Der vom Amtsgericht bemühte Rechtsgedanke des § 207 BGB streitet diesen grundsätzlichen Erwägungen nicht zuwider. Ungeachtet einer etwaigen Hemmung der Verjährung tritt nach § 197 Abs. 2 BGB bei künftig fällig werdende regelmäßig wiederkehrende Leistungen an die Stelle der Verjährungsfrist von 30 Jahren die regelmäßige Verjährungsfrist des § 195 BGB, um eben das Anwachsen von Rückständen zu verhindern, die den Schuldner wirtschaftlich gefährdeten (BGH, Urteil vom 10.12.2003 - XII ZR 155/01 - FamRZ 2004, 531). Überdies wird der Mindestunterhalt vorliegend nicht durch das Kind selbst, sondern durch die Antragsgegnerin geltend gemacht, so dass - selbst im Falle einer Rückübertragung etwaig übergegangener Ansprüche - § 207 BGB keine Anwendung fände (vgl. OLG Oldenburg, Beschluss vom 18.11.2012 - 13 UF 77/12 - JAmt 2013, 114).

d)

Soweit der Antragsteller behauptet hat, er habe Zahlungen an die Kindesmutter erbracht und hierzu mit der Beschwerde behauptet, er habe für seine Leistungen teilweise Quittungen erhalten, die auf den "01.05.2008", "01.06.2008" und "01.07.200" datieren, streitet dies einer möglichen Verwirkung nicht zwingend zuwider.

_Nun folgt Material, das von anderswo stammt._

-- ==== Sys2Proof/Certificates/Slice0/Obligations.lean ====
section
/-! DEFINITION. The statements about the block. A next state is written as the old state with the fields the command
changes, so each such equation is also the command's frame: every register, flag, queue entry and bit that it does not
name is unchanged. The block has no memory (`20_memory.md` rule R39). Where a rule gives a command's encoding, the
statement says it beside the effect, field by field as rule R51 lists them (op, q, r, f, z, d). -/

open Sys2Proof Sys2Proof.Machine Sys2Proof.Safety

/-! ### Encoding -/

/-- Decoding an encoded command gives it back, every operand at every value (rules R50 to R58). -/
def Obligations.DecodeOfEncodeIsTheCommand : Prop :=
  ∀ i, decode (encode i) = .ok i

/-- A word that decodes is the one word of its command: no bit of it is dropped (rules R50 to R59). -/
def Obligations.EncodeOfDecodeIsTheWord : Prop :=
  ∀ w i, decode w = .ok i → encode i = w

/-- The decoder refuses exactly the words that match no row of the opcode table (rules R58 and R59). -/
def Obligations.DecoderRefusesExactlyReservedWords : Prop :=
  ∀ w, (∃ e, decode w = .error e) ↔ ReservedWord w

/-- Words the rules print as examples decode to the commands they stand for. -/
def Obligations.ExampleWordsDecode : Prop :=
  decode 0x0000000000000000#64 = .ok .nop
  ∧ decode 0x1000000000000000#64 = .ok (.arinc .i0 false)
  ∧ decode 0x2010000000000000#64 = .ok (.accget .i1)
  ∧ decode 0x240000123456789A#64 = .ok (.accset .i0 0x123456789A#40)
  ∧ decode 0x29E0000000000000#64 = .ok (.cext (.acm .i0))
  ∧ decode 0x42000000FFFF0001#64 = .ok (.mul .ss true 0x0001#16 0xFFFF#16)
  ∧ decode 0x4C10000000000000#64 = .ok (.mulx false true false)
  ∧ decode 0x6007000000003FFF#64 = .ok (.sr16 0x3FFF#16 true true true)
  ∧ decode 0x6C01000000000000#64 = .ok (.cond .l)
  ∧ decode 0x8930000000000000#64 = .ok (.regwr .sr 0x0000#16)
  ∧ decode 0xA180000000001111#64 = .ok (.wbappend (.axl .i0) 0x1111#16)
  ∧ decode 0xC000000000000001#64 = .ok (.step 0x0001#16)
  ∧ decode 0xD400000000000004#64 = .ok (.crwr 0x0004#16)

/-! ### The command port -/

/-- A presented word that decodes is executed, unless a fault bit is set and it does not reset (rules R134, R138).
Around the command's own rule the step takes the clock off the input list and sees its level of `cfg_precise`; that
input list is the model's (log entry 3). -/
def Obligations.StepRunsThePresentedCommand : Prop :=
  ∀ s c rest i, s.cfg.valid = true → s.inputs = c :: rest → c.rst = false → c.cmdValid = true →
    decode c.cmd = .ok i → (faulted s = false ∨ resets i = true) →
    step s = exec i { s with inputs := rest, cfgPrecise := c.cfgPrecise }

/-- A reserved word changes nothing but the warning bit, and answers zeros (rules R59 and R90); it is seen as one of
the model's input clocks (log entry 3). That the model runs the word as the block does, and does not refuse it, is the
model's choice (log entry 8). -/
def Obligations.ReservedWordOnlySetsTheWarning : Prop :=
  ∀ s c rest, s.cfg.valid = true → s.inputs = c :: rest → c.rst = false → c.cmdValid = true →
    faulted s = false → ReservedWord c.cmd →
    step s = .next { s with
      inputs := rest, cfgPrecise := c.cfgPrecise, wBadcmd := true, rspData := 0#40, rspCond := false }

/-- While a fault bit is set every word but a resetting `CRWR`, reserved or not, is ignored and answered with zeros
(rule R134). -/
def Obligations.FaultedBlockIgnoresCommands : Prop :=
  ∀ s c rest, s.cfg.valid = true → s.inputs = c :: rest → c.rst = false → c.cmdValid = true →
    (s.fWbovf = true ∨ s.fWbpending = true) → (∀ v, decode c.cmd = .ok (.crwr v) → v.getLsbD 0 = false) →
    step s = .next { s with inputs := rest, cfgPrecise := c.cfgPrecise, rspData := 0#40, rspCond := false }

/-- A clock without a command changes no state of the block (rule R108). What such a clock leaves in the response
record, and that past the end of the input list nothing is presented, are the model's choices (log entries 3, 7). -/
def Obligations.ClockWithoutCommandChangesNothing : Prop :=
  ∀ s, s.cfg.valid = true →
    (s.inputs = [] → step s = .next s) ∧
    ∀ c rest, s.inputs = c :: rest → c.rst = false → c.cmdValid = false →
      step s = .next { s with inputs := rest, cfgPrecise := c.cfgPrecise }
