-- ==== Sys2Proof/Tests/Slice0.lean ====
section
/-! SUPPORT. Tests of the model. Every expected value is one the spec prints: in the rule named, or in the section
named of `95_test_vectors.md`. Words are written out from the encoding tables of `30_encoding.md`. The last part shows,
for every statement that has hypotheses, a state and operands that meet them. -/

namespace Sys2Proof.Tests

open Sys2Proof Sys2Proof.Machine Sys2Proof.Safety

/-! ### Ill-formed parameters, each refused by its check (U6) -/

theorem test_recommended_parameters_pass : Config.recommended.valid = true := by decide
theorem test_empty_backing_store_refused : Config.valid { Config.recommended with stackDepth := 0 } = false := by decide
theorem test_empty_queue_refused : Config.valid { Config.recommended with wbCapacity := 0 } = false := by decide
theorem test_halt_bit_zero_refused : Config.valid { Config.recommended with crHaltBit := 0 } = false := by decide
theorem test_halt_bit_sixteen_refused : Config.valid { Config.recommended with crHaltBit := 16 } = false := by decide
theorem test_init_status_bit_zero_refused :
    Config.valid { Config.recommended with crInitStatusBit := 0 } = false := by decide
theorem test_init_status_bit_sixteen_refused :
    Config.valid { Config.recommended with crInitStatusBit := 16 } = false := by decide
theorem test_pctop_bit_zero_refused : Config.valid { Config.recommended with crPctopStatusBit := 0 } = false := by decide
theorem test_pctop_bit_sixteen_refused :
    Config.valid { Config.recommended with crPctopStatusBit := 16 } = false := by decide
theorem test_odd_init_value_refused : Config.valid { Config.recommended with crInitValue := 5#16 } = false := by decide
theorem test_zero_init_value_refused : Config.valid { Config.recommended with crInitValue := 0#16 } = false := by decide
theorem test_invalid_parameters_fault :
    step { State.reset with cfg := { Config.recommended with wbCapacity := 0 } } = .fault .invalidConfig := by rfl

/-! ### Reserved words, refused by name (`95_test_vectors.md` section 9) -/

theorem test_op_01_unassigned : decode 0x0400000000000000#64 = .error .unassignedOp := by decide
theorem test_op_3F_unassigned : decode 0xFC00000000000000#64 = .error .unassignedOp := by decide
theorem test_nop_with_data_reserved : decode 0x0000000000000001#64 = .error .unusedFieldNonzero := by decide
theorem test_nop_with_z_reserved : decode 0x0000010000000000#64 = .error .nonzeroZ := by decide
theorem test_arinc_with_r_5_reserved : decode 0x1050000000000000#64 = .error .unusedFieldNonzero := by decide
theorem test_accget_with_r_2_reserved : decode 0x2020000000000000#64 = .error .unusedFieldNonzero := by decide
theorem test_mul_mode_3_reserved : decode 0x4030000000000000#64 = .error .reservedMulMode := by decide
theorem test_mulx_with_data_reserved : decode 0x4C00000000000001#64 = .error .unusedFieldNonzero := by decide
theorem test_sr16_with_f_8_reserved : decode 0x6008000000000000#64 = .error .unusedFieldNonzero := by decide
theorem test_step_with_d_16_reserved : decode 0xC000000000010000#64 = .error .unusedFieldNonzero := by decide

/-! ### Decoding, every constructor from a word written out (rules R51 and R58) -/

theorem test_decode_address_unit :
    decode 0x1000000000000000#64 = .ok (.arinc .i0 false)
    ∧ decode 0x1610000000000000#64 = .ok (.ardec .i1 true)
    ∧ decode 0x1820000000000000#64 = .ok (.araddix .i2 false)
    ∧ decode 0x1E30000000000000#64 = .ok (.arsubix .i3 true) := by decide

theorem test_decode_accumulator_and_product :
    decode 0x2010000000000000#64 = .ok (.accget .i1)
    ∧ decode 0x2410008000000000#64 = .ok (.accset .i1 0x8000000000#40)
    ∧ decode 0x29F0000000000000#64 = .ok (.cext (.acm .i1))
    ∧ decode 0x2C00000000000000#64 = .ok .prodget
    ∧ decode 0x3000000000000000#64 = .ok .prodgetr
    ∧ decode 0x340000FFFFFFFFFE#64 = .ok (.prodset 0xFFFFFFFFFE#40) := by decide

theorem test_decode_multiplier :
    decode 0x42000000FFFF0001#64 = .ok (.mul .ss true 0x0001#16 0xFFFF#16)
    ∧ decode 0x44100000FFFE0003#64 = .ok (.mac .uu false 0x0003#16 0xFFFE#16)
    ∧ decode 0x4A200000FFFE0003#64 = .ok (.msub .us true 0x0003#16 0xFFFE#16)
    ∧ decode 0x4E20000000000000#64 = .ok (.mulx true false true) := by decide

theorem test_decode_flags_and_conditions :
    decode 0x6004000000000000#64 = .ok (.sr16 0x0000#16 false false true)
    ∧ decode 0x6402000180000000#64 = .ok (.sr64 0x0180000000#40 false true)
    ∧ decode 0x6801000000000000#64 = .ok (.srlz true)
    ∧ decode 0x6C0A000000000000#64 = .ok (.cond .a) := by decide

theorem test_decode_register_access :
    decode 0x81E0000000000000#64 = .ok (.regrd (.acm .i0))
    ∧ decode 0x8410000000000000#64 = .ok (.regrds .i1)
    ∧ decode 0x88D000000000BEEF#64 = .ok (.regwr (.st .i1) 0xBEEF#16) := by decide

theorem test_decode_queue :
    decode 0xA180000000001111#64 = .ok (.wbappend (.axl .i0) 0x1111#16)
    ∧ decode 0xA400000000000000#64 = .ok .wbflush
    ∧ decode 0xA800000000000000#64 = .ok .wbzero
    ∧ decode 0xAC10000000000000#64 = .ok (.wbzerop .i1) := by decide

Hat er für den mittels Pfändungs- und Überweisungsbeschluss vermeintlich geltend gemachten Zeitraum Leistungen erbracht, so räumt der Antragsteller damit zwar selbst ein, dass tatsächlich Unterhaltsansprüche geltend gemacht worden seien. Hierfür streitet auch der jeweilige Wortlaut der "Quittungen", wonach auf den "Unterhalt gezahlt" worden ist. Indes ist beachtlich, dass dies allein das Jahr 2008 betrifft. Ob er hingegen auch für den weiteren verfahrensgegenständlichen Zeitraum Zahlungen auf die titulierte Unterhaltsforderung erbracht hat und er deswegen davon ausgehen musste, das Kind werde Unterhaltsansprüche auch weiterhin geltend machen, so dass das Umstandsmoment nicht erfüllt sein könnte, ist ebenfalls im Hauptsacheverfahren zu klären. In diesem Zusammenhang wird sich das Familiengericht damit auseinander zu setzen haben, ob im Falle einer annähernd zweijährigen Untätigkeit das Zeitmoment so gewichtig worden sein könnte, dass an das Umstandsmoment entsprechend geringere Anforderungen gestellt werden können.

4.

Von diesen Maßstäben ausgehend erscheint nach dem bisherigen Sach- und Streitstand das unter Beweis gestellte Antragstellervorbringen schlüssig für eine Verwirkung (§ 242 BGB) der titulierten Unterhaltsansprüche im geltend gemachten Zeitraum.

III.

Eine Entscheidung über die außergerichtlichen Kosten des Beschwerdeverfahrens ist nach den §§ 113 Abs. 1 Satz 2 FamFG, 127 Abs. 4 ZPO nicht veranlasst.